After the burn was complete and the Pegasus had been cast loose for its date with destruction over the ocean, the Artemis 3 crew opened the hatch between the lander and the capsule, and began to power up the lander’s ascent and descent stages, testing their systems as well. At perigee after the vehicle’s trouble-free pass through the belts, the crew used the descent stage to lower the stack’s orbit below the belts, at which point Bailey transferred to the lander while Valente took control of the Apollo. Without the mass of the ascent stage, the Apollo’s 2.25 tons of return propellant gave it 600 m/s of delta-v while retaining margin for landing, so Bailey’s crew aboard the lander performed a number of burns over the next day to “bounce” its inclination back and forth four degrees above the base 27.5 degree inclination, this being within the inclination change which would allow Valente’s Apollo to come after them should they suffer issues. On their next pass over the equator, they then fired the descent stage again, changing inclination again across 27.5 degrees to four degrees below it (23.5 degrees), and then on another pass returned back to 27.5 degrees to meet back up with the capsule. In total, it was sufficient to demonstrate the delta-v of nearly a full lunar descent, with the four starts and shutdowns being used to qualify the engine’s start response and burn residuals under a varied set of throttle and ignition conditions. The descent stage was then ejected, and placed into a decaying orbit with the last of its fuel, while Bailey repeated the process using the ascent stage’s engines. At the end of the “relay race” Artemis 3 flight, the lander had been tested and qualified as thoroughly as possible, short of actually landing on the moon. While Valente and his co-pilot waited, “hands-off” but ready to take action in case of an emergency, Bailey and his co-pilot practiced the process of docking the ascent stage back to the Apollo capsule, using the ascent stage as the active vehicle--which would be necessary during the return to the quiescent Apollo capsule after an Artemis flight. With this final task completed, the Artemis crew returned to Earth, once more testing the “skip entry” technique for a pinpoint landing of Hawai’i.
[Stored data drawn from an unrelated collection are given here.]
-- ==== Sys2Proof/Syntax.lean ====
section
/-! DEFINITION. Syntax.lean: the commands of the block, one constructor per row of spec/opcode_table.json, with the
operands the row's rule gives it. -/

namespace Sys2Proof
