-- ==== Sys2Proof/Machine/State.lean ====
section
/-! DEFINITION. Machine/State.lean: everything the spec gives the block, as plain data, with the reset values as the
fields' defaults; the faults and refusals; the machine after reset. -/

namespace Sys2Proof.Machine

/-- Reasons a run stops with a fault. -/
inductive Fault where
  /-- Raised by no meaning: every error the spec describes is a status, a record or a reset in State. Safe. -/
  | none
  deriving DecidableEq, Repr

/-- Reasons a command is turned away. -/
inductive Refusal where
  /-- Raised by an arm of exec whose instruction has no meaning yet. Safe. -/
  | notModelled (mnemonic : String)
  /-- Raised by the meaning of an event that cannot happen in this state: a timer that does not run expires, a
  completion of work that is not in progress, a command id that names no fetched command of that opcode, an operand
  that names no unit of the part (log entry 7). Safe: the model stops where the hardware has no such step. -/
  | eventNotPossible (what : String)
  deriving DecidableEq, Repr

/-! ## GLB: identity, guard, bus errors, checks, tile map, start-up -/

/-- The lock of the guard (R45, R47): the three fields of the T register GLB_GUARD. -/
structure Lock where
  /-- R47 OPEN (02), 1 bit, reset 0. -/
  isOpen : Bool := false
  /-- R47 HOLDER (02), 3 bits, reset 0. The requester that opened the lock. -/
  holder : Req := .pf0
  /-- R47 REMAIN (02), 11 bits, reset 0. -/
  remain : BitVec 11 := 0
  deriving DecidableEq, Repr, Inhabited

/-- What a consistency check is about (R55). -/
inductive CheckObj where
  | partition (p : Nat)
  /-- An enable that has passed its check and waits for the report of its generation (R18). -/
  | partGen (p : Nat)
  | partField (p off : Nat) (v : Word)
  | queue (q : Nat) (sq cq : Bool)
  | astTable (cmd : Nat)
  | arrCreate (cmd : Nat)
  | arrImport (cmd : Nat)
  | arrSet (cmd : Nat)
  | arrReshape (cmd : Nat)
  | arrRebuild (cmd : Nat)
  | volCreate (cmd : Nat)
  | volResize (cmd : Nat)
  | netSubsys (cmd : Nat)
  | netExport (cmd : Nat)
  | partRestore (cmd : Nat)
  | binding (b : Nat)
  | mirror
  | sdma (c : Nat)
  | evcRoute (src : Nat)
  deriving DecidableEq, Repr

/-- A write held until its object's check completes (R54). -/
structure HeldWrite where
  req : Req
  sp : Space
  off : Nat
  v : Word
  deriving DecidableEq, Repr

/-- The check machinery of one block: BLOCK_CCR and BLOCK_CCR_OBJ (R54) and its queue of checks. -/
structure Ccr where
  /-- R54 FAIL (02), 1 bit, reset 0. -/
  fail : Bool := false
  /-- R54 REASON (02), 16 bits, reset 0. -/
  reason : BitVec 16 := 0
  /-- R54 OBJ (02), 32 bits, reset 0. -/
  obj : Word := 0
  /-- R54 (02): the checks running or queued, oldest first; BUSY reads 1 while it is not empty. -/
  queue : List CheckObj := []
  /-- R54 (02): writes held until their object's check completes, oldest first. -/
  held : List HeldWrite := []
  deriving DecidableEq, Repr

/-- Block GLB. -/
structure Glb where
  /-- R47 (02): the guard's lock, T. -/
  guard : Tri Lock := Tri.of {}
  /-- R48 BADKEY_CNT (02), 8 bits, reset 0. -/
  badKey : BitVec 8 := 0
  /-- R48 REFUSED_CNT (02), 8 bits, reset 0. -/
  refused : BitVec 8 := 0
  /-- R48 LAST_SRC (02), 3 bits, reset 0. -/
  lastSrc : BitVec 3 := 0
  /-- R52 GLB_BUSERR (02), 32 bits, reset 0. -/
  buserr : Word := 0
  /-- R52 GLB_BUSERR_OFS (02), 32 bits, reset 0. -/
  buserrOfs : Word := 0
  /-- R475 GLB_TILE_MAP0-3 (16), 4 x 32 bits, T, reset per variant. -/
  tileMap : SMap (Tri Word) := []
  /-- R476 SPARE (16), 18 bits, reset per variant. -/
  spare : BitVec 18 := 0
  /-- R526 GLB_START.STATE (18), 3 bits, reset 0. -/
  start : BitVec 3 := 0
  /-- R526 GLB_START.FAILCODE (18), 8 bits, reset 0. -/
  failCode : BitVec 8 := 0
  /-- R526 GLB_START.MS (18), 16 bits, reset 0. -/
  startMs : BitVec 16 := 0
  /-- R526 GLB_RSTCAUSE (18), 4 bits, reset 0001 (POR). -/
  rstCause : BitVec 4 := 1
  deriving DecidableEq, Repr

/-! ## CLK, the stewards, EVC, SDMA -/

/-- A steward timer (R518, R525). -/
structure StwTimer where
  /-- R525 CLK_TMR_CTL.EN (18), 1 bit, reset 0. -/
  en : Bool := false
  /-- R525 DEADLINE (18), 64 bits, reset 0. -/
  deadline : DWord := 0
  /-- R525 CLK_TMR_DL_LO as last written (18), 32 bits, reset 0: it takes effect on the high-word write. -/
  dlLo : Word := 0
  /-- R525 PERIOD (18), 32 bits, reset 0. -/
  period : Word := 0
  deriving DecidableEq, Repr

/-- Block CLK. -/
structure Clk where
  /-- R26 the Almanac (01), 64 bits, reset 0. -/
  alm : DWord := 0
  /-- R26, R465 (01, 15): 1 once the Almanac counts, reset 0. -/
  counting : Bool := false
  /-- R525 CLK_PLL.LOCK (18), 1 bit, reset 0. -/
  locked : Bool := false
  /-- R525 LOSS_CNT (18), 8 bits, reset 0. -/
  lossCnt : BitVec 8 := 0
  /-- R525 PDIV (18), 4 bits, T, reset 3. -/
  pdiv : Tri (BitVec 4) := Tri.of 3
  /-- R525 PDIV_EFF (18), 4 bits, reset 3. -/
  pdivEff : BitVec 4 := 3
  /-- R525 TRIM (18), 32 bits signed ppb, reset 0. -/
  trim : Word := 0
  /-- R518 the timers of steward w, index 8 w + i (18). -/
  timers : SMap StwTimer := []
  /-- R8 (00): quarters of an SCLK that TCLK has counted since the last SCLK edge, 0-3, reset 0: the model's own phase
  between TCLK and SCLK (log entry 3). -/
  sclkPhase : Nat := 0
  /-- R415 (13): the Almanac milliseconds whose boundary has been counted, reset 0. -/
  msDone : Nat := 0
  /-- R417 (13): the Calends that have fallen, reset 0. -/
  calDone : Nat := 0
  /-- R465 (15): the Almanac milliseconds at which TSYNC was driven, reset 0. -/
  tsyncDone : Nat := 0
  deriving DecidableEq, Repr

/-- One stacked frame of a steward: PC, status word, G1-G6 (R429). -/
structure StwFrame where
  pc : DWord
  status : DWord
  g : List DWord
  /-- The priority the stacked code ran at (R426). -/
  prio : Nat
  /-- The source whose handler runs on this frame: shared number, or 2048 + 64 w + i for private source i of steward w. -/
  src : Nat
  deriving DecidableEq, Repr

/-- A steward's entry into a handler, or its exit from one, while it lasts (R429 to R432). -/
structure StwSeq where
  /-- Whether this is the exit of R431; otherwise the entry of R429. -/
  exiting : Bool
  /-- The SCLK it has reached, 0 to 11 (R429, R431). -/
  k : Nat
  /-- The entering event's priority (R429). -/
  prio : Nat
  /-- The entering event's source, numbered as in StwFrame. -/
  src : Nat
  deriving DecidableEq, Repr

/-- A steward as the spec's hardware sees it (R425, R426, R429, R51). -/
structure Steward where
  /-- R478 (16): in service, reset 1. -/
  inService : Bool := true
  /-- R429 PC (14), 64 bits (log entry 6). -/
  pc : DWord := 0
  /-- R429 status word (14), 64 bits (log entry 6). -/
  status : DWord := 0
  /-- R429 G1-G6 (14), 6 x 64 bits, index 1-6 (log entry 6). -/
  g : SMap DWord := []
  /-- R426, R429 the hardware stack (14), newest first, at most 16 frames, reset empty. -/
  stack : List StwFrame := []
  /-- R437 EVC_STW.CUR (14), 5 bits, reset 16 (thread level). -/
  cur : Nat := 16
  /-- R429 to R432 (14) an entry or exit in progress. Reset none. -/
  seq : Option StwSeq := none
  /-- R51 (02) exception record: a bus-error exception is held. Reset 0. -/
  excValid : Bool := false
  /-- R51 (02) exception record: the offset. Reset 0. -/
  excOfs : Word := 0
  /-- R51 (02) exception record: the direction, 1 write. Reset 0. -/
  excWrite : Bool := false
  deriving DecidableEq, Repr

/-- An EVC_ROUTE record (R437). -/
structure Route where
  /-- R437 EN (14), 1 bit, reset 0. -/
  en : Bool := false
  /-- R437 PEND (14), 1 bit, reset 0. -/
  pend : Bool := false
  /-- R437 ACT (14), 1 bit, reset 0. -/
  act : Bool := false
  /-- R437 WAKE (14), 1 bit, reset 0. -/
  wake : Bool := false
  /-- R437 PRIO (14), 4 bits, reset 0. -/
  prio : BitVec 4 := 0
  /-- R437 TKIND (14), 1 bit, reset 0. -/
  pf0 : Bool := false
  /-- R437 STW (14), 2 bits, reset 0. -/
  stw : BitVec 2 := 0
  /-- R437 VEC (14), 11 bits, reset 0. -/
  vec : BitVec 11 := 0
  deriving DecidableEq, Repr

/-- An EVC_PRIV record (R437). -/
structure Priv where
  /-- R437 EN (14), 1 bit, reset 0. -/
  en : Bool := false
  /-- R437 PEND (14), 1 bit, reset 0. -/
  pend : Bool := false
  /-- R437 ACT (14), 1 bit, reset 0. -/
  act : Bool := false
  /-- R437 PRIO (14), 4 bits, reset 0. -/
  prio : BitVec 4 := 0
  deriving DecidableEq, Repr
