-- ==== Sys2Proof/Machine/Ops.lean ====
section
/-! DEFINITION. Machine/Ops.lean: the operations every family shares: the parts' capabilities, access to tables,
what leaves the device, events, fault records, bus errors, the guard, consistency checks, host memory, HBM pages,
completions and interrupts. -/

namespace Sys2Proof.Machine

/-- The outcome of a command. -/
abbrev Out1 := Host.Outcome State Fault Refusal

/-- An event that cannot happen in this state (log entry 7). -/
def no (what : String) : Out1 := .refused (.eventNotPossible what)

/-- s where c holds; otherwise an event that cannot happen. -/
def when_ (c : Bool) (what : String) (s : State) : Out1 := if c then .next s else no what

/-! ## Capabilities (R2, R3) -/

/-- GLB_CAP (R2). -/
def capWord : Variant → Word
  | .drz8640 => 0x12781210
  | .drz8620 => 0x09480908
  | .drz8610 => 0x08040504

/-- TILES_SVC (R2). -/
def State.tilesSvc (s : State) : Nat := bits (capWord s.variant).toNat 7 0
/-- TILES_PHYS (R2). -/
def State.tilesPhys (s : State) : Nat := bits (capWord s.variant).toNat 15 8
/-- VLEN in bits (R2, R178). -/
def State.vlen (s : State) : Nat := bits (capWord s.variant).toNat 19 16 * 256
/-- ASTP (R2). -/
def State.astp (s : State) : Bool := bit (capWord s.variant).toNat 20
/-- NETP (R2). -/
def State.netp (s : State) : Bool := bit (capWord s.variant).toNat 21
/-- RNGENG (R2). -/
def State.rngeng (s : State) : Bool := bit (capWord s.variant).toNat 22
/-- PLK_COUNT (R2). -/
def State.plkCount (s : State) : Nat := bits (capWord s.variant).toNat 25 23
/-- HBM_STACKS (R2). -/
def State.stacks (s : State) : Nat := bits (capWord s.variant).toNat 28 26
/-- HBM pages of 2 MiB (00). -/
def State.hbmPages (s : State) : Nat := s.stacks * 24576

/-- The owner context (R12). -/
def ownerCtx : Nat := 0x1000

/-! ## Tables -/

/-- Partition p (R393). -/
def State.part (s : State) (p : Nat) : Part := look {} s.parts p
/-- Partition p replaced. -/
def State.setPart (s : State) (p : Nat) (x : Part) : State := { s with parts := put {} s.parts p x }
/-- f applied to partition p. -/
def State.updPart (s : State) (p : Nat) (f : Part → Part) : State := s.setPart p (f (s.part p))
/-- Queue q (R345). -/
def State.queue (s : State) (q : Nat) : Queue := look {} s.hif.queues q
/-- Queue q replaced. -/
def State.setQueue (s : State) (q : Nat) (x : Queue) : State :=
  { s with hif := { s.hif with queues := put {} s.hif.queues q x } }
/-- f applied to queue q. -/
def State.updQueue (s : State) (q : Nat) (f : Queue → Queue) : State := s.setQueue q (f (s.queue q))
/-- Function n (R340). -/
def State.func (s : State) (n : Nat) : Func := look {} s.hif.funcs n
/-- f applied to function n. -/
def State.updFunc (s : State) (n : Nat) (f : Func → Func) : State :=
  { s with hif := { s.hif with funcs := upd {} s.hif.funcs n f } }
/-- Steward w. -/
def State.stw (s : State) (w : Nat) : Steward := look {} s.stws w
/-- f applied to steward w. -/
def State.updStw (s : State) (w : Nat) (f : Steward → Steward) : State := { s with stws := upd {} s.stws w f }
/-- Physical tile t. -/
def State.tile (s : State) (t : Nat) : Tile := look {} s.tiles t
/-- Physical tile t replaced. -/
def State.setTile (s : State) (t : Nat) (x : Tile) : State := { s with tiles := put {} s.tiles t x }
/-- f applied to physical tile t. -/
def State.updTile (s : State) (t : Nat) (f : Tile → Tile) : State := s.setTile t (f (s.tile t))
/-- Array a. -/
def State.arr (s : State) (a : Nat) : Arr := look {} s.arc.arrays a
/-- Array a's record put in its place. -/
def State.putArr (s : State) (a : Nat) (x : Arr) : State :=
  { s with arc := { s.arc with arrays := put {} s.arc.arrays a x } }
/-- Volume v. -/
def State.vol (s : State) (v : Nat) : Vol := look {} s.arc.vols v
/-- Volume v replaced. -/
def State.setVol (s : State) (v : Nat) (x : Vol) : State := { s with arc := { s.arc with vols := put {} s.arc.vols v x } }
/-- f applied to volume v. -/
def State.updVol (s : State) (v : Nat) (f : Vol → Vol) : State := s.setVol v (f (s.vol v))
/-- Member n. -/
def State.member (s : State) (n : Nat) : Member := look {} s.arc.members n
/-- Member n replaced. -/
def State.setMember (s : State) (n : Nat) (x : Member) : State :=
  { s with arc := { s.arc with members := put {} s.arc.members n x } }
/-- f applied to member n. -/
def State.updMember (s : State) (n : Nat) (f : Member → Member) : State := s.setMember n (f (s.member n))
The question of the next test flight had been a topic of hot debate within NASA’s management. In the original plans, a separate test flight of the lander ahead of the first manned mission’s cargo lander had been called for (and budgeted). After all, despite their ventures into extreme-altitude orbits, none of the Apollo test missions so far had even approached the lunar sphere of influence. However, a manned landing test would require an additional two Saturn Heavies, and a cost of almost a billion dollars. While an unmanned touchdown of the cargo lander would achieve a similar goal for just half the cost, it would then mean that another half-billion would have to be spent acquiring a second cargo lander, the 14-ton payload of the demonstration lander squandered to no end carrying a mass simulator. However, in 1996, a surface hardware group study had kicked around the idea of taking the chance to test the surface habitat on the lunar surface ahead of its first operational use. After all, the cost of the surface habitat was nothing compared to the cost of the unmanned test landing itself, and would provide a valuable chance to test the habitat once more.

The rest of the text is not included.